Spurious-Fourier: Spurious features encoded in the frequency domain

Spurious-Fourier:
Spurious features encoded in the frequency domain

Motivation: Consider the task of distinguishing cows and camels in pictures. We train a deep learning model to minimize the empirical risk on a labeled dataset. However, the dataset is heavily tainted by selection bias, as the vast majority of cow images were taken in green pastures, and the vast majority of camel images were taken in sandy areas. At test time, we observe that our deep learning model consistently and confidently classifies images of cows on sandy beaches as camels. We conclude that the model successfully minimized the empirical risk over the training dataset by leveraging the selection bias, thus classifying green backgrounds as cows and beige backgrounds as camels. We propose the Spurious-Fourier dataset as an adaptation of the cow or camel classification problem to time series.

Problem: We create a dataset composed of one-dimensional signals, where the task is to perform binary classification based on the frequency characteristics.
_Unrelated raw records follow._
theorem frameStrobeReceive_answers :
    Answers (.frameStrobeReceive bs) s (fun t =>
      (s.takesFlit .field bs = true → flitType bs = 2 →
        t = { s with link := { s.link with field := t.link.field, coasting := false, strobeFrame := leAt bs 12 4 } }) ∧
      (s.takesFlit .field bs = true → flitType bs ≠ 2 → t = (s.receive .field bs).1) ∧
      (s.link.field.up = true → flitOk bs = false → t.link.coasting = true ∧ t.link.strobeFrame = s.link.strobeFrame)) := by
  have hs := receive_snd s .field bs
  cases ht : s.takesFlit .field bs with
  | true =>
    have hok : flitOk bs ≠ false := by
      obtain ⟨-, hok, -⟩ := takesFlit_iff.mp ht
      rw [hok]
      decide
    obtain ⟨x, hx⟩ := receive_taken ht
    have hr : (s.receive .field bs).1 = s.setEnd .field x := by rw [hx]
    by_cases h2 : flitType bs = 2
    · have hi : exec (.frameStrobeReceive bs) s = _ := if_pos ⟨hs.trans ht, h2⟩
      rw [hr] at hi
      exact answers_of hi ⟨fun _ _ => rfl, fun _ hn => absurd h2 hn, fun _ hf => absurd hf hok⟩
    · have hi : exec (.frameStrobeReceive bs) s = _ := (if_neg fun h => h2 h.2).trans (if_pos (hs.trans ht))
      exact answers_of hi ⟨fun _ h => absurd h h2, fun _ _ => rfl, fun _ hf => absurd hf hok⟩
  | false =>
    have hn : ¬ (s.receive .field bs).2 = true := by
      rw [hs, ht]
      decide
    have hi : exec (.frameStrobeReceive bs) s = _ := (if_neg fun h => hn h.1).trans (if_neg hn)
    exact answers_of hi ⟨nofun, nofun, fun _ _ => ⟨rfl, (LinkWork.receive s .field bs).2⟩⟩

theorem statusFlitReceive_answers :
    Answers (.statusFlitReceive bs) s (fun t =>
      (s.takesFlit .field bs = true → flitType bs = 6 →
        t = { s with
          link := { s.link with field := t.link.field }
          sup := { s.sup with
            stFrame := leAt bs 12 4, svLast := leAt bs 12 4, stTb := leAt bs 16 4, stWrap := leAt bs 20 1, stMode := leAt bs 21 1
            since := some 0, stood := false } }) ∧
      (s.takesFlit .field bs = false → t = (s.receive .field bs).1)) := by
  have hs := receive_snd s .field bs
  by_cases h : s.takesFlit .field bs = true ∧ flitType bs = 6
  · obtain ⟨ht, h6⟩ := h
    obtain ⟨x, hx⟩ := receive_taken ht
    have hr : (s.receive .field bs).1 = s.setEnd .field x := by rw [hx]
    have hi : exec (.statusFlitReceive bs) s = _ := if_pos ⟨hs.trans ht, h6⟩
    rw [hr] at hi
    exact answers_of hi ⟨fun _ _ => rfl, fun hf => absurd (ht.symm.trans hf) (by decide)⟩
  · have hn : ¬ ((s.receive .field bs).2 = true ∧ flitType bs = 6) := by rwa [hs]
    exact answers_of (if_neg hn) ⟨fun ht h6 => absurd ⟨ht, h6⟩ h, fun _ => rfl⟩

/-! ### Records on their way to the kennel (R306) -/

/-- The bytes of the kennel record that arrives, with those of a flit. -/
def State.arrived (s : State) (bs : List Byte) : List Byte := s.evl.arriving ++ flitPayload bs

/-- The record that those bytes spell; a repeat count stands with the record in flight. -/
def State.arrivedRec (s : State) (bs : List Byte) : Rec :=
  { recOfBytes (s.arrived bs) with rep := match s.evl.flight with
    | x :: _ => x.rep
    | [] => (recOfBytes (s.arrived bs)).rep }

theorem arrivedRec_of_noFlight (h : s.evl.flight = []) : s.arrivedRec bs = recOfBytes (s.arrived bs) := by
  rw [State.arrivedRec, h]
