-- ==== Sys2Proof/Machine/Ops.lean ====
section
/-! DEFINITION. The named operations over the IN byte space and the registers: reading and writing bytes (R15), taking
an error (R16, R242), and completing a command (R223). There is no return from an error: the next issue clears it
(R243). -/

namespace Sys2Proof.Machine

/-- The byte at address `a` in a list of cells. -/
def lookupCell (a : Nat) : List Host.Cell → Byte
  | [] => Memory.unlisted
  | c :: rest => if c.1 = a then c.2 else lookupCell a rest

/-- The cells after the byte at `a` becomes `v`, in canonical form: an unlisted value has no entry. -/
def insertCell (a : Nat) (v : Byte) : List Host.Cell → List Host.Cell
  | [] => if v = Memory.unlisted then [] else [(a, v)]
  | c :: rest =>
      if a < c.1 then (if v = Memory.unlisted then c :: rest else (a, v) :: c :: rest)
      else if a = c.1 then (if v = Memory.unlisted then rest else (a, v) :: rest)
      else c :: insertCell a v rest

/-- `IN[a]` (R15). -/
def Memory.read (mem : Memory) (a : Nat) : Byte := lookupCell a mem.cells

/-- `MemWrite(a, 1, v)` (R15): only the host does this. -/
def Memory.write (mem : Memory) (a : Nat) (v : Byte) : Memory := ⟨insertCell a v mem.cells⟩

/-- `MemReadBytes(a, 128)` (R15): the block at `a`, `IN[a]` first. Addresses are natural numbers and never wrap (R13). -/
def Memory.readBlock (mem : Memory) (a : Nat) : Vector Byte 128 := Vector.ofFn fun j => mem.read (a + j.val)

/-- The little-endian value of a sequence of bytes, the first byte lowest (R15, R62). -/
def littleEndian : List Byte → Nat
  | [] => 0
  | b :: rest => b.toNat + 256 * littleEndian rest

/-- `MemRead(a, 8)` (R15). -/
def Memory.readWord (mem : Memory) (a : Nat) : U64 :=
  BitVec.ofNat 64 (littleEndian ((List.range 8).map fun j => mem.read (a + j)))

/-- `LE64(buf, i)` (R15) of a 128-byte block: the bytes 8i .. 8i+7. -/
def le64 (buf : Vector Byte 128) (i : Fin 16) : U64 :=
  BitVec.ofNat 64 (littleEndian (List.ofFn fun j : Fin 8 => buf[8 * i.val + j.val]))

/-- The error primitive `raise E(code)` (R16, R242): the command completes at once, only STATUS (and PEND, which equals
BUSY) changing. -/
def State.raise (s : State) (e : ErrCode) : State := (s.setStatus (s.status.failed e)).setPend false

/-- A command completes (R223): BUSY <- 0, DONE <- 1, PEND <- 0. -/
def State.complete (s : State) : State := (s.setStatus s.status.completed).setPend false

/-- The hidden registers are unspecified between commands (R33): they take the next free value. -/
def State.scramble (s : State) : State := (s.setHidden (Hidden.free s.draws)).setDraws (s.draws + 1)

/-- The engine's completion of a command (R223): it completes and leaves the hidden registers unspecified (R33). -/
def State.finish (s : State) : State := s.complete.scramble

/-- A command word is captured at issue (R222): CMD holds it, DONE and ERR are cleared. -/
def State.capture (s : State) (w : U64) : State := (s.setCmd w).setStatus s.status.captured

/-- A command goes in flight (R222): BUSY <- 1, PEND <- 1. -/
def State.begin (s : State) : State := (s.setStatus s.status.started).setPend true

/-- A command by its rule's pseudocode (R16, R18): the first `raise` line that applies ends it; otherwise its body runs
and it completes. -/
def runCommand (check : Option ErrCode) (body : State → State) (s : State) : Outcome :=
  match check with
  | some e => .next (s.raise e)
  | none => .next (body s).finish

end Sys2Proof.Machine
end

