-- ==== Sys2Proof/Machine/Tables.lean ====
section
/-! DEFINITION. The constant tables of the engine: IV (R34), SIGMA (R35) and the slot wiring GSLOT (R131). They are
constants, not state (R37). -/

namespace Sys2Proof.Machine

/-- IV[0..7] (R34). The spec supplies the values from general knowledge (93_implementation_defined.md I1). -/
def iv : Vector U64 8 :=
  #v[0x6A09E667F3BCC908, 0xBB67AE8584CAA73B, 0x3C6EF372FE94F82B, 0xA54FF53A5F1D36F1,
     0x510E527FADE682D1, 0x9B05688C2B3E6C1F, 0x1F83D9ABFB41BD6B, 0x5BE0CD19137E2179]

/-- SIGMA[0..11][0..15] (R35). The spec supplies the values from general knowledge (93_implementation_defined.md
I2). -/
def sigma : Vector (Vector (Fin 16) 16) 12 :=
  #v[#v[0, 1, 2, 3, 4, 5, 6, 7, 8, 9, 10, 11, 12, 13, 14, 15],
     #v[14, 10, 4, 8, 9, 15, 13, 6, 1, 12, 0, 2, 11, 7, 5, 3],
     #v[11, 8, 12, 0, 5, 2, 15, 13, 10, 14, 3, 6, 7, 1, 9, 4],
     #v[7, 9, 3, 1, 13, 12, 11, 14, 2, 6, 5, 10, 4, 0, 15, 8],
     #v[9, 0, 5, 7, 2, 4, 10, 15, 14, 1, 11, 12, 6, 8, 3, 13],
     #v[2, 12, 6, 10, 0, 11, 8, 3, 4, 13, 7, 5, 15, 14, 1, 9],
     #v[12, 5, 1, 15, 14, 13, 4, 10, 0, 7, 6, 3, 9, 2, 8, 11],
     #v[13, 11, 7, 14, 12, 1, 3, 9, 5, 0, 15, 4, 8, 6, 2, 10],
     #v[6, 15, 14, 9, 11, 3, 0, 8, 12, 2, 13, 7, 1, 4, 10, 5],
     #v[10, 2, 8, 4, 7, 6, 1, 5, 15, 11, 9, 14, 3, 12, 13, 0],
     #v[0, 1, 2, 3, 4, 5, 6, 7, 8, 9, 10, 11, 12, 13, 14, 15],
     #v[14, 10, 4, 8, 9, 15, 13, 6, 1, 12, 0, 2, 11, 7, 5, 3]]

/-- GSLOT[0..7] (R131): the slots (a, b, c, d) of each G step, four columns and then four diagonals. -/
def gslot : Vector (Fin 16 × Fin 16 × Fin 16 × Fin 16) 8 :=
  #v[(0, 4, 8, 12), (1, 5, 9, 13), (2, 6, 10, 14), (3, 7, 11, 15),
     (0, 5, 10, 15), (1, 6, 11, 12), (2, 7, 8, 13), (3, 4, 9, 14)]

end Sys2Proof.Machine
end

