-- ==== Sys2Proof/Safety.lean ====
section
/-! DEFINITION. What claims are stated in: the invariant of the machine, and the values the rules give a command's
result, written without the engine's hidden sequencing. -/

namespace Sys2Proof.Machine

/-- The invariant that every step keeps. -/
structure State.Inv (s : State) : Prop where
  /-- PEND equals STATUS.BUSY (R33). -/
  pend_eq_busy : s.pend = s.status.busy
  /-- While a command is in flight DONE and ERR are 0 (R222, R223). -/
  busy_clear : s.status.busy = true → s.status.done = false ∧ s.status.err = .ok
  /-- A command in flight is the one in CMD, and none of its errors applies (R222, R223). -/
  in_flight : s.pend = true → ∃ i, decode s.cmd = .ok i ∧ completesAtIssue i s = false
  /-- IN is in canonical form. -/
  mem_wf : s.mem.wf
  /-- IN has no byte at or above P_IN_SIZE (R60). -/
  mem_inside : ∀ c ∈ s.mem.cells, c.1 < s.params.inSize
  /-- P_IN_SIZE is at most 2^64 (R11). -/
  size_bound : s.params.inSize ≤ 2 ^ 64

/-- `n` steps, ending at the first fault. -/
def runSteps : Nat → State → Outcome
  | 0, s => .next s
  | n + 1, s =>
    match step s with
    | .next s' => runSteps n s'
    | .fault r => .fault r
    | .refused r => .refused r

/-- A run that meets neither HZ_IN_WRITE nor the stuck case (R295). -/
def SafeRun (n : Nat) (s : State) : Prop := ∃ t, runSteps n s = .next t

/-- Idle (R252): BUSY is 0 and no command is in flight. -/
def State.Idle (s : State) : Prop := s.status.busy = false ∧ s.pend = false

/-- A command is in flight (R222): BUSY and PEND are 1. -/
def State.InFlight (s : State) : Prop := s.status.busy = true ∧ s.pend = true

/-- `t` is what a command leaves of `s` when it completes without an error, the data registers H, V, M and T apart, which
each command's rule gives: STATUS and PEND as R223 says, and everything no command writes as before (R24 to R28, R60).
The hidden registers are unspecified (R33), so nothing is said of them. -/
structure Completed (s t : State) : Prop where
  status : t.status = { s.status with busy := false, done := true }
  pend : t.pend = false
  inAddr : t.inAddr = s.inAddr
  len : t.len = s.len
  cmd : t.cmd = s.cmd
  /-- Every byte of IN reads as before. -/
  bytes : ∀ a, t.mem.read a = s.mem.read a
  params : t.params = s.params
  agenda : t.agenda = s.agenda
  answer : t.answer = s.answer

/-- `s` after a command has raised the error `e` (R16, R242): STATUS and PEND, and nothing else. -/
def State.afterError (s : State) (e : ErrCode) : State :=
  { s with status := { s.status with busy := false, done := true, err := e }, pend := false }

/-- The mask of R83 for the opcodes 0x0..0x7. -/
def maskOf (op : Nat) : U64 :=
  match op with
  | 0 => 0xFFFFFFFFFFFFFFFF
  | 1 => 0xFFFFFFFFF000000F
  | 2 => 0xFFFFFFFFFFFFFF0F
  | 3 => 0xFFFFFFFFFFFFFFFF
  | 4 => 0xFFFFFFFFFFFFFFCF
  | 5 => 0xFFFFFFFFFFFFFFFF
  | 6 => 0xFFFFFFFFFFFFFFCF
  | _ => 0xFFFFFFFFFFFFF0CF

/-- `cmd[lo+3:lo]` as a number (R12). -/
def fieldNat (w : U64) (lo : Nat) : Nat := w.toNat / 2 ^ lo % 16

/-- The first error that applies to a command word (R241), read off the bits of the word and the registers. -/
def firstError (w : U64) (s : State) : ErrCode :=
  if fieldNat w 0 ≥ 8 then .illegalOpcode
  else if w &&& maskOf (fieldNat w 0) ≠ BitVec.ofNat 64 (fieldNat w 0) then .illegalField
  else if fieldNat w 0 = 1 ∧
      ¬ [fieldNat w 4, fieldNat w 8, fieldNat w 12, fieldNat w 16].Pairwise (fun x y => x ≠ y) then .illegalField
  else if fieldNat w 0 = 2 ∧ fieldNat w 4 > 11 then .illegalField
  else if fieldNat w 0 = 7 ∧ fieldNat w 8 = 0 then .illegalField
  else if (fieldNat w 0 = 3 ∨ fieldNat w 0 = 6) ∧ s.inAddr.toNat + 128 > s.params.inSize then .range
  else if fieldNat w 0 = 7 ∧ s.inAddr.toNat + s.len.toNat > s.params.inSize then .range
  else if fieldNat w 0 = 7 ∧ s.params.contractMode = .fault ∧ w.getLsbD 4 = false ∧
      (s.len.toNat = 0 ∨ s.len.toNat - finalOffset s.len.toNat (128 * fieldNat w 8) < 128) then .contract
  else .ok

/-- The read range of a command (R61, R293): how many bytes from IN_ADDR it may read. -/
def commandReads (i : Instr) (s : State) : Nat :=
  match i with
  | .loadm => 128
  | .compress _ _ => 128
  | .drive _ _ _ => s.len.toNat
  | .nop => 0
  | .g _ _ _ _ _ _ => 0
  | .round _ => 0
  | .init _ _ => 0
  | .fold => 0

/-- Four mixed words. -/
structure Mixed where
  a : U64
  b : U64
  c : U64
  d : U64
  deriving DecidableEq, Repr

/-- The eight statements of R110 on the words of four distinct slots. -/
def mixWords (a b c d x y : U64) : Mixed :=
  let a1 := a + b + x
  let d1 := rotr64 (d ^^^ a1) 32
  let c1 := c + d1
  let b1 := rotr64 (b ^^^ c1) 24
  let a2 := a1 + b1 + y
  let d2 := rotr64 (d1 ^^^ a2) 16
  let c2 := c1 + d2
  ⟨a2, rotr64 (b1 ^^^ c2) 63, c2, d2⟩

/-- The working vector after all the rounds 0..11 of R154 step 3, by the round function alone. -/
def allRounds (v m : Vector U64 16) : Vector U64 16 := (List.finRange 12).foldl (fun v r => roundFn v m r) v

/-- The chain value R154 gives: a function of H, T, the block and the flags only. -/
def compressedChain (h : Vector U64 8) (t : U128) (blk : Vector Byte 128) (f0 f1 : Bool) : Vector U64 8 :=
  foldVector h (allRounds (initVector h t f0 f1) (Vector.ofFn fun i => le64 blk i))

/-- The blocks DRIVE compresses (R188, R190), in order: each block's bytes, its counter delta and its two flags.
Interior blocks lie at the offsets 0, W, 2W, ... below FIN_OFF; the padded final block comes last. -/
def driveBlocks (mem : Memory) (base len : Nat) (fin ln : Bool) (w : Nat) :
    List (Vector Byte 128 × Nat × Bool × Bool) :=
  (List.range (finalOffset len w / w)).map (fun n => (mem.readBlock (base + n * w), 128, false, false))
    ++ [(paddedBlock mem (base + finalOffset len w) (tailLength len w), tailLength len w, fin, fin && ln)]

/-- Compressing one block of DRIVE (R188, R189): T advances first, then the block is compressed with it. -/
def chainBlock (ht : Vector U64 8 × U128) (b : Vector Byte 128 × Nat × Bool × Bool) : Vector U64 8 × U128 :=
  let t := ht.2 + BitVec.ofNat 128 b.2.1
  (compressedChain ht.1 t b.1 b.2.2.1 b.2.2.2, t)

/-- The chain value and the counter that DRIVE's rules give (R188, R189). -/
def drivenChain (h : Vector U64 8) (t : U128) (mem : Memory) (base len : Nat) (fin ln : Bool) (w : Nat) :
    Vector U64 8 × U128 :=
  (driveBlocks mem base len fin ln w).foldl chainBlock (h, t)

end Sys2Proof.Machine
end

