/-! ### The IN byte space, hazards and latency -/

/-- R65: a host write inside IN, with no command in flight, changes that byte and no other; a host read returns the byte;
an access outside IN is stuck. -/
def Obligations.HostInAccess : Prop :=
  ∀ (a : Nat) (v : Byte) (s : State),
    (a < s.params.inSize → s.status.busy = false → s.mem.wf →
      ∃ t, hostInWrite a v s = .next t ∧ t = { s with mem := t.mem } ∧ t.mem.wf ∧
        ∀ b, t.mem.read b = if b = a then v else s.mem.read b) ∧
    (a < s.params.inSize → hostInRead a s = .next { s with answer := .byte (s.mem.read a) }) ∧
    (s.params.inSize ≤ a → hostInWrite a v s = .fault (.inOutside a) ∧ hostInRead a s = .fault (.inOutside a))

/-- R293: while BUSY = 1 a host write into the read range of the command in flight is HZ_IN_WRITE, and a write to any
other byte of IN is done. The range has 128 bytes for LOADM and COMPRESS, LEN for DRIVE and none for any other command. -/
def Obligations.WriteIntoReadRangeIsAHazard : Prop :=
  ∀ (a : Nat) (v : Byte) (i : Instr) (s : State), s.status.busy = true → decode s.cmd = .ok i →
    a < s.params.inSize →
    hostInWrite a v s =
      if s.inAddr.toNat ≤ a ∧ a < s.inAddr.toNat + commandReads i s then .fault (.hzInWrite a)
      else .next { s with mem := s.mem.write a v }

/-- R223, R73, R228: no host operation between issue and completion can change the result. If the operation is no
hazard, the command completes after it with the H, V, M and T it would have left before it. -/
def Obligations.HostCannotDisturbACommand : Prop :=
  ∀ (i : Instr) (op : HostOp) (s s' t t' : State), s.InFlight → decode s.cmd = .ok i → issueError i s = none →
    s.mem.wf → hostStep op s = .next s' → exec i s = .next t → exec i s' = .next t' →
    s'.InFlight ∧ s'.cmd = s.cmd ∧ issueError i s' = none ∧
    t.h = t'.h ∧ t.v = t'.v ∧ t.m = t'.m ∧ t.t = t'.t ∧ t.status.err = t'.status.err

/-- R290, R291: `RUN X` ends, whatever the latency: after the write to CMD, any number of polls, the completion and one
more read of STATUS, the engine is idle, the last read shows BUSY = 0, and H, V, M and T are what the command leaves. -/
def Obligations.RunEndsAtAnyLatency : Prop :=
  ∀ (i : Instr) (polls : Nat) (s t : State), s.Idle → exec i s = .next t →
    ∃ u, runSteps (HostProgram.run polls i).length { s with agenda := HostProgram.run polls i } = .next u ∧
      u.Idle ∧ u.agenda = [] ∧ u.answer = .word u.status.word ∧ u.status.done = true ∧ u.cmd = encode i ∧
      u.h = t.h ∧ u.v = t.v ∧ u.m = t.m ∧ u.t = t.t

/-- The model's canonical form of IN (log 2): two contents of IN that read alike at every address are equal data. -/
def Obligations.CanonicalMemoriesReadingAlikeAreEqual : Prop :=
  ∀ m m' : Memory, m.wf → m'.wf → (∀ a, m.read a = m'.read a) → m = m'

/-! ### Reset, idling and the invariant -/

/-- R37: the reset values the spec gives. -/
def Obligations.ResetValues : Prop :=
  State.reset.h = Vector.replicate 8 0 ∧ State.reset.v = Vector.replicate 16 0 ∧
  State.reset.m = Vector.replicate 16 0 ∧ State.reset.t = 0 ∧ State.reset.inAddr = 0 ∧ State.reset.len = 0 ∧
  State.reset.cmd = 0 ∧ State.reset.status.word = 0 ∧ State.reset.pend = false

/-- R280: reset gives every register its reset value, abandons a command in flight and leaves IN as it is. -/
def Obligations.ResetAbandonsTheCommand : Prop :=
  ∀ (s : State) (rest : List Event), s.agenda = .reset :: rest →
    ∃ t, step s = .next t ∧ t.h = Vector.replicate 8 0 ∧ t.v = Vector.replicate 16 0 ∧ t.m = Vector.replicate 16 0 ∧
      t.t = 0 ∧ t.inAddr = 0 ∧ t.len = 0 ∧ t.cmd = 0 ∧ t.status.word = 0 ∧ t.pend = false ∧
      (∀ a, t.mem.read a = s.mem.read a) ∧ t.params = s.params ∧ t.agenda = rest

/-- R252: an idle machine with nothing to come keeps all its state. -/
def Obligations.IdleKeepsAllState : Prop :=
  ∀ s : State, s.pend = false → s.agenda = [] → step s = .next s

/-- The invariant holds after reset. That IN is canonical and inside P_IN_SIZE there rests on the model's choice to list no
byte (log 2, where R37 says any value), and that P_IN_SIZE is at most 2^64 on the model's choice of 4096 (log 1, where
R11 leaves it OPEN). -/
def Obligations.InvariantHoldsAtReset : Prop := State.reset.Inv

/-- Every step keeps the invariant: PEND equals BUSY, what is in flight is a legal command, IN stays canonical and
inside P_IN_SIZE. -/
def Obligations.StepKeepsTheInvariant : Prop := ∀ s s' : State, s.Inv → step s = .next s' → s'.Inv
end

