/-- After its turn the engine has ended the command, which the turn completes if it is in flight (R223). -/
theorem engineStep_ended (ht : exec i s = .next t) (hu : Issued i s t u) :
    ∃ u', engineStep u = .next u' ∧ Ended i t u' ∧ u'.agenda = u.agenda := by
  cases hu with
  | ended h => exact ⟨u, engineStep_of_not_pend h.idle.2, h, rfl⟩
  | inFlight data pend cmd =>
    rw [engineStep_of_pend pend (cmd ▸ decodeOfEncodeIsTheCommand i)]
    exact exec_ended data cmd ht

/-- A WAIT ends with the command ended, and its last read shows STATUS (R87, R291). -/
theorem runSteps_wait (ht : exec i s = .next t) (hu : Issued i s t u) {polls : Nat}
    (h : u.agenda = HostProgram.wait polls) :
    ∃ u', runSteps (polls + 2) u = .next u' ∧ Ended i t u' ∧ u'.agenda = [] ∧ u'.answer = .word u'.status.word := by
  obtain ⟨a, hpolls⟩ := runSteps_polls_eq h
  obtain ⟨u2, hengine, hended, hagenda⟩ := engineStep_ended ht (hu.setAgenda_setAnswer (HostProgram.rd 0x2D) a)
  have hturn : step ((u.setAgenda (.engine :: HostProgram.rd 0x2D)).setAnswer a) = .next u2 :=
    (step_of_agenda_cons (e := .engine) (rest := HostProgram.rd 0x2D) rfl).trans hengine
  refine ⟨_, ?_, hended.setAgenda_setAnswer [] (.word u2.status.word), rfl, rfl⟩
  rw [runSteps_add hpolls, runSteps_of_step hturn, runSteps_of_step (step_readStatus hagenda), runSteps_zero]

end Run

/-- Settles O47: the write to CMD ends the command or puts it in flight, polling changes neither, and after the engine's
turn it has ended. -/
theorem runEndsAtAnyLatency : Obligations.RunEndsAtAnyLatency := by
  intro i polls s t hs ht
  obtain ⟨u1, hissue, hissued, hagenda1⟩ :=
    step_issued (s' := s.setAgenda (HostProgram.run polls i)) {} hs ht rfl
  obtain ⟨u, hwait, hended, hagenda, hanswer⟩ := runSteps_wait ht hissued hagenda1
  obtain ⟨hidle, hdone, hcmd, hdata⟩ := hended
  rw [run_length]
  exact ⟨u, (runSteps_of_step hissue _).trans hwait, hidle, hagenda, hanswer, hdone, hcmd, hdata.h.symm, hdata.v.symm,
    hdata.m.symm, hdata.t.symm⟩

/-! ### The write into the read range of the command in flight (R293) -/

theorem inReadRange_iff {i : Instr} {s : State} (hi : decode s.cmd = .ok i) (a : Nat) :
    inReadRange s a = true ↔ s.inAddr.toNat ≤ a ∧ a < s.inAddr.toNat + commandReads i s := by
  simp [inReadRange, readLength_eq hi]

/-- Settles O45: while busy a write inside IN is the fault exactly if it is in the read range. -/
theorem writeIntoReadRangeIsAHazard : Obligations.WriteIntoReadRangeIsAHazard := by
  intro a v i s hb hi ha
  unfold hostInWrite
  rw [if_pos ha, hb, Bool.true_and]
  simp only [inReadRange_iff hi]
  rfl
Signals are constructed from Fourier spectra with one low-frequency peak (L_A=2Hz or L_B=4Hz) and one high-frequency peak (H_A=7Hz or H_B=9Hz), see Figure 2. Domains D^d

_{d in {10%, 80%, 90%}} contain signal-label pairs, where the label is a noisy function of the low- and high-frequencies such that low-frequency peaks bear a varying correlation of d with the label and high-frequency peaks bear an invariant correlation of 75% with the label.